I've been experimenting with using git subtree and have run into the following situation.
I used git subtree to add an external project to my repo, I intentionally kept all of the history for the upstream project as I want to be able to refer to the project's history and also contribute back to the upstream project later.
As it turns out, another contributor to the upstream project accidentally pushed a large file into the master branch. To fix this, the upstream project rewrote history and force pushed onto master. When creating my "monorepo", I included this commit and I would also like to remove it.
How can I update my repository to reflect the new history of the subtree?
My first attempt was to use filter-branch to completely remove the subtree and all history.
git filter-branch --index-filter 'git rm -rf --cached --ignore-unmatch upstream-project-dir' --prune-empty HEAD
Once the old version of the subtree was removed, I could re-add the subtree using the new upstream master.

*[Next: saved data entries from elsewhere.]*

-- ==== Sys2Proof/Syntax.lean ====
section
/-! DEFINITION. The command set (one constructor per row of spec/opcode_table.json), the host-visible
registers, and the moves of the HOST. -/

namespace Sys2Proof

/-- A command with its operands, all immediates (30_encoding.md R82, R83). Each operand has exactly
the width its field has, so every value of this type is a legal word's meaning. -/
inductive Instr where
  /-- `NOP` (R180) -/
  | nop
  /-- `GF_ADD A, B` (R102) -/
  | gfAdd (a b : Byte)
  /-- `GF_MUL A, B` (R103) -/
  | gfMul (a b : Byte)
  /-- `GF_LOG A` (R104) -/
  | gfLog (a : Byte)
  /-- `GF_ALOG A` (R105) -/
  | gfAlog (a : Byte)
  /-- `PG_CLR S` (R126) -/
  | pgClr (s : BitVec 4)
  /-- `PG_BYTE D` (R127) -/
  | pgByte (d : Byte)
  /-- `PG_PAR` (R128) -/
  | pgPar
  /-- `PG_CHUNK K`, K an IBUF byte offset (R129) -/
  | pgChunk (k : BitVec 24)
  /-- `ASM_PAGE K`, K a page index (R160) -/
  | asmPage (k : BitVec 24)
  /-- `ASM_BLOCK` (R161) -/
  | asmBlock
  deriving DecidableEq, Repr

/-- The host-addressable spaces (20_memory.md R60). The ROMs LOG and ALOG have no host address. -/
inductive Space where
  | reg
  | ibuf
  | obuf
  deriving DecidableEq, Repr

/-- The ten registers of the REG space (10_state.md R31). -/
inductive Reg where
  | cfg
  | pageSize
  | blockSize
  | cmd
  | status
  | result
  | accv
  | pgstate
  | mode
  | outlen
  deriving DecidableEq, Repr

/-- A host access of R61: `HostRead(S, off, w)` or `HostWrite(S, off, w, v)`, the width in bits. -/
inductive Access where
  | read (space : Space) (off width : Nat)
  | write (space : Space) (off width : Nat) (value : Word)
  deriving DecidableEq, Repr

/-- What the HOST, or whoever drives the block's pins, does in one step. -/
inductive HostMove where
  /-- A host access by space and offset (R61). -/
  | access (a : Access)
  /-- A host read at a platform address (R70). -/
  | readAt (addr width : Nat)
  /-- A host write at a platform address (R70). -/
  | writeAt (addr width : Nat) (value : Word)
  /-- `WAIT` (R89): read STATUS, and stay at this move while the BUSY bit read is 1. -/
  | wait
  /-- Assert the reset input (R230). -/
  | assertReset
  /-- Release the reset input (R230). -/
  | releaseReset
  deriving DecidableEq, Repr

end Sys2Proof
end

However, this didn't work because for some reason the commit history still shows up in the git log output.
Update
I've wrote up the steps to create a minimally reproducible example.
First create an empty git repo.
git init test-monorepo cd ./test-monorepo
Create an initial commit.
echo hello world > README git add README git commit -m 'initial commit'
Now add a subtree for an external project.
git remote add thirdparty git@github.com:teivah/algodeck.git git fetch thirdparty git subtree add --prefix algodeck thirdparty master
Make some commits on the monorepo
echo dont panic >> algodeck/README.md git commit -a -m 'test commit'
Now attempt to use git filter-branch to remove the subtree.
git filter-branch --index-filter 'git rm -rf --cached --ignore-unmatch algodeck' --prune-empty HEAD
Examine git log output, I am expecting to see only my initial commit.
git log